Libya challenged the admissibility of the case against Saif Al-Qaddafi, which the court rejected in 2013. In 2015, in a trial of former regime officials, a Tripoli court sentenced Saif Al-Qaddafi to death in absentia.

Hours later, lawmakers for the UN-backed government in Libya passed an amnesty for some crimes committed after the uprising.

At their final meeting in April as covered in the notes, Saif Al-Qaddafi promised to provide a list of military commanders loyal to him, and to make arrangements to receive personnel from what the Russians described in the memo as “our Sudanese company,” according to the files seized by the Libyans.

Shugaley and Seifan headed back to their Tripoli apartment, and were arrested soon after.

A third Russian, Alexander Prokofiev, attended one of the meetings with Saif Al-Qaddafi, according to the notes seized by prosecutors, but left the country before the others were arrested.

In a phone interview, Prokofiev said he and the others were in Libya to conduct political research, and denied they acted as consultants to Qaddafi’s son. “These are all far-fetched theories,” he said.
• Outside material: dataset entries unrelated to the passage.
/-- The plan moves on from a frame that will not be replayed (R175): its requests fail, its inputs and state are released, and
the pointers change at the end of the abort as at a flip, which R175 leaves to its step 4 (DESIGN CHOICE, log entry 55). -/
def replayFail (s : State) (c : Cause) (idx : Nat) (by_ : Option Stamp := none) : State :=
  let s := failWhere s c (fun r => r.frame == some idx) by_
  let s := raise (bump s F.CFG_CNT_REPLAY_FAIL) F.CFG_STAT_REPLAY_FAIL
  let s := { s with adm := { s.adm with nextIdx := idx + 1, frames := s.adm.frames.filter (fun f => decide (f.idx ≠ idx)) } }
  let s := setFrame s { s.frame with replayPending := false, firstAbort := none, replays := 0 }
  switchSides (setF s F.CFG_REPLAY 0) (isSet s F.CFG_STAT_IDLE_READY)

/-- The frame in which a decision was awaited has run nothing: it is an empty one (R179). -/
def endWaiting (s : State) : State :=
  if s.frame.waiting then
    let s := bump (raise s F.CFG_STAT_EMPTY) F.CFG_CNT_EMPTY
    setFrame s { s.frame with waiting := false, emptyRun := s.frame.emptyRun + 1 }
  else s

/-- Requests whose promised tick can no longer be met fail with MEMBER_LOSS (R376 step 4). -/
def failUnmet (s : State) (by_ : Option Stamp := none) : State :=
  failWhere s .memberLoss (fun r => match r.frame with
    | some i => !r.rerun && decide (r.promised < frameOfIdx s i + 1)
    | none => false) by_

/-- An aborted frame that a member's loss keeps from being replayed: its requests are planned one frame later (R376). -/
def dropFrame (s : State) (idx : Nat) : State :=
  let s := endWaiting s
  let s := shiftPlan { s with adm := { s.adm with nextIdx := idx + 1 } } idx
  let s := if s.span.lossAt.isSome then failUnmet s else s
  let s := setFrame (setSpan s { s.span with noReplay := false }) { s.frame with replayPending := false, firstAbort := none, replays := 0 }
  switchSides (setF s F.CFG_REPLAY 0) (isSet s F.CFG_STAT_IDLE_READY)

/-- What follows an abort of the frame with plan index `idx`: outside a span the replay or its limit (R174, R175), but no replay
on content that has been discarded meanwhile: its requests are planned and loaded again; in a span the master's decision
(R177, R370). -/
def afterAbort (s : State) (c : Cause) (idx : Nat) : State :=
  let s := { s with adm := { s.adm with nextIdx := idx } }
  let s := moveWhere s c (fun r => r.frame.isSome)
  if s.span.noReplay then dropFrame s idx
  else if inSpan s then setSpan s { s.span with decideWait := true }
  else if !(casement s (liveCase s)).complete || !(pane s (livePane s)).complete then
    setFrame (clearIdleTable s) { (clearIdleTable s).frame with firstAbort := none, replays := 0 }
  else if getF s F.CFG_REPLAY_CFG ≤ s.frame.replays then replayFail s c idx
  else showEmpty (setFrame s { s.frame with replayPending := true })

/-- The abort: 64 ac from the verdict, or from the tick after an overrun (R173). Nothing commits, the pointers are kept. -/
def abortFrame (s : State) (c : Cause) : State :=
  let s := idleCells (advanceAc s 24) true (fun x => cellClearWritten (cellAbort x))
  let s := setMem s (dropWritten s.mem)
  let s := setSpan s { s.span with sends := [] }
  let s := setFrame (advanceAc s 1) { (advanceAc s 1).frame with rowBus := [], staged := [], routeCounts := [], routes := [], tallyRun := [], outDone := 0 }
  let t := stampNow s srcConfig
  let s := stampEvent (bump (raise s F.CFG_STAT_ABORT) F.CFG_CNT_ABORT) srcConfig (.abort c)
  let s := advanceAc s 39
  let s := setFrame s { s.frame with
    state := .tickWait, sched := liveLen s, samples := [], lastAborted := true,
    firstAbort := match s.frame.firstAbort with
      | some x => some x
      | none => some (c, t) }
  let s := lower (lower (lower (raise s F.TICK_STAT_WAIT) F.CFG_STAT_IN_HOLD) F.ARR_STAT_RUNNING) F.TICK_CIF_DRAIN
  let s := match s.adm.frameIdx with
    | some i => afterAbort s c i
    | none => s
  servePending s

/-- An abort at the drain check, reported to the master at the verdict (R367). -/
def drainAbort (s : State) (c : Cause) : State :=
  let t := stampNow s srcConfig
  abortFrame (sendReport (countStamp s t) (ownReport s 1 c t)) c

/-! ### The drain check (R164 to R172) -/

/-- The sched of the verdict. -/
def schedOfVerdict (s : State) : Nat := liveLen s - 64

/-- INGRESS_SHUTTER_CLOSE: at L − D the shutter at array ingress closes (R164). -/
def ingressShutterClose (s : State) : State :=
  if s.frame.hasLive && (s.frame.state == .running || s.frame.state == .drainHold) && decide (liveLen s - liveDrain s ≤ s.frame.sched) then
    raise (setFrame s { s.frame with ingressClosed := true }) F.TICK_CIF_DRAIN
  else s

/-- Words that the outbound entries of the live configuration bring back (R165). -/
def outboundWords (c : LoadedConfig) : Nat := ((c.transfers.filter (fun t => !inboundEngine t.engine)).map (fun t => t.count)).sum

def condBit (n : Nat) (b : Bool) : Nat := if b then 2 ^ n else 0

/-- The conditions of R165. `edge` and `output` say what the port die's queues and the engines still hold outside the
model's sight. -/
def drainConds (s : State) (edge output : Bool) : Nat :=
  let any (p : Cell → Bool) : Bool := s.cells.any (fun c => p c.2)
  let lenOf (c : Cell) : Nat := if liveCase s = 0 then c.len0 else c.len1
  condBit 0 (any (fun c => cellNotHalted c && decide (0 < lenOf c))) + condBit 1 (any cellQueueBusy) + condBit 2 (any cellTokenBusy) +
  condBit 3 (any cellPassBusy) + condBit 4 (!s.frame.rowBus.isEmpty) + condBit 5 edge +
  condBit 6 (output || decide (s.frame.outDone < outboundWords (liveCfg s))) + condBit 7 (isSet s F.ARR_STAT_FRAME_FAULTED)

/-- DRAIN_SAMPLE: the check samples at L − 72 and, in a hold, in every ac (R166, R170); the first sample seals the next
frame's problem table (R193). -/
def drainSample (edge output : Bool) (s : State) : State :=
  let now := getF s F.TICK_CIF_CIF
  let due := s.frame.hasLive && ((s.frame.state == .running && s.frame.sched == liveLen s - 72) || s.frame.state == .drainHold) &&
    s.frame.samples.all (fun x => decide (x.at_ < now))
  if !due then s
  else
    let s := sealTable s
    setFrame s { s.frame with sampled := true, samples := s.frame.samples ++ [⟨drainConds s edge output, idleReadyNow s, now⟩] }

/-- The first verdict HOLD: a module that is its own tick master asks for the stretch that L + D needs (R172). -/
def enterHold (s : State) : State :=
  let s := lower (raise (setFrame s { s.frame with state := .drainHold, holdAc := 0 }) F.CFG_STAT_IN_HOLD) F.ARR_STAT_RUNNING
  let stop := devNow s + ceilDiv (1000 * (liveDrain s + 64)) (opMhz (getF s F.PWR_OP_CUR))
  if !inSpan s && decide (getF s F.TICK_NEXT < stop) then requestStretch s (stop - getF s F.TICK_NEXT) .drain else s

/-- A verdict on conditions `x`: PASS, HOLD or ABORT (R166, R171); HOLD at L − 64 + D counts as ABORT with cause DRAIN. -/
def verdict (s : State) (x : DrainSample) : State :=
  let s := if s.frame.verdictSeen then s else setFrame (setF s F.CFG_DRAIN_FIRST_COND x.conds) { s.frame with verdictSeen := true }
  let held := s.frame.state == .drainHold
  if bitOf x.conds 7 || bitOf x.conds 0 || bitOf x.conds 1 then
    let s := setF (setF s F.CFG_DRAIN_LAST_COND x.conds) F.CFG_HOLD_AC (if held then s.frame.holdAc else 0)
    drainAbort s (if bitOf x.conds 7 then .schedule else .drain)
  else if x.conds = 0 then
    let s := setF (setF s F.CFG_DRAIN_LAST_COND 0) F.CFG_HOLD_AC (if held then s.frame.holdAc else 0)
    let s := if held then bump (raise s F.CFG_STAT_HELD) F.CFG_CNT_HELD else s
    flipFrame s x.ready
  else if held && decide (liveDrain s ≤ s.frame.holdAc) then
    drainAbort (setF (setF s F.CFG_DRAIN_LAST_COND x.conds) F.CFG_HOLD_AC s.frame.holdAc) .drain
  else if held then s else enterHold s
Saif Al- Qaddafi was just “one of our respondents.”

Prokofiev denied any links to Prigozhin, saying he worked for the Foundation for the Defense of National Values. The Moscow-based organization is headed by Alexander Malkevich, a former editor-in-chief of the USA Really news website, which is part of a media group that the U.S. linked to Prigozhin in its sanctions designation.

Malkevich has also been targeted for U.S. sanctions for alleged involvement in elections interference.

In a statement, Malkevich’s Moscow-based organization said it had employed the two consultants in Libya but denied they were there to meddle in elections.

The group made public its research, including opinion polls showing Haftar and Saif Al-Qaddafi as Libya’s two most popular potential politicians, without mentioning consultancy work for Saif Al-Qaddafi .

An aide to Saif Al-Qaddafi confirmed he had met with the Russian consultants. He wanted good relations with Western countries too, but the Russians offered their help first, the aide said.

The two Russians are being held in a prison at Tripoli’s Mitiga airport, which also houses former senior regime officials and Islamist militants. The duo are accused of espionage and seeking to interfere in future elections. When contacted by Bloomberg, a lawyer for the detainees declined to comment.

Russia has privately campaigned for their release. Deputy Foreign Minister Mikhail Bogdanov has raised the issue with Libyan leaders, so far without success, according to people familiar with the matter.

Malkevich took out an ad in the Washington Post demanding the Russians’ freedom. The newspaper subsequently took down the ad and refunded his organization to avoid a possible violation of sanctions, which were imposed in Dec. 2018 and generally prohibit U.S. persons from doing business with him.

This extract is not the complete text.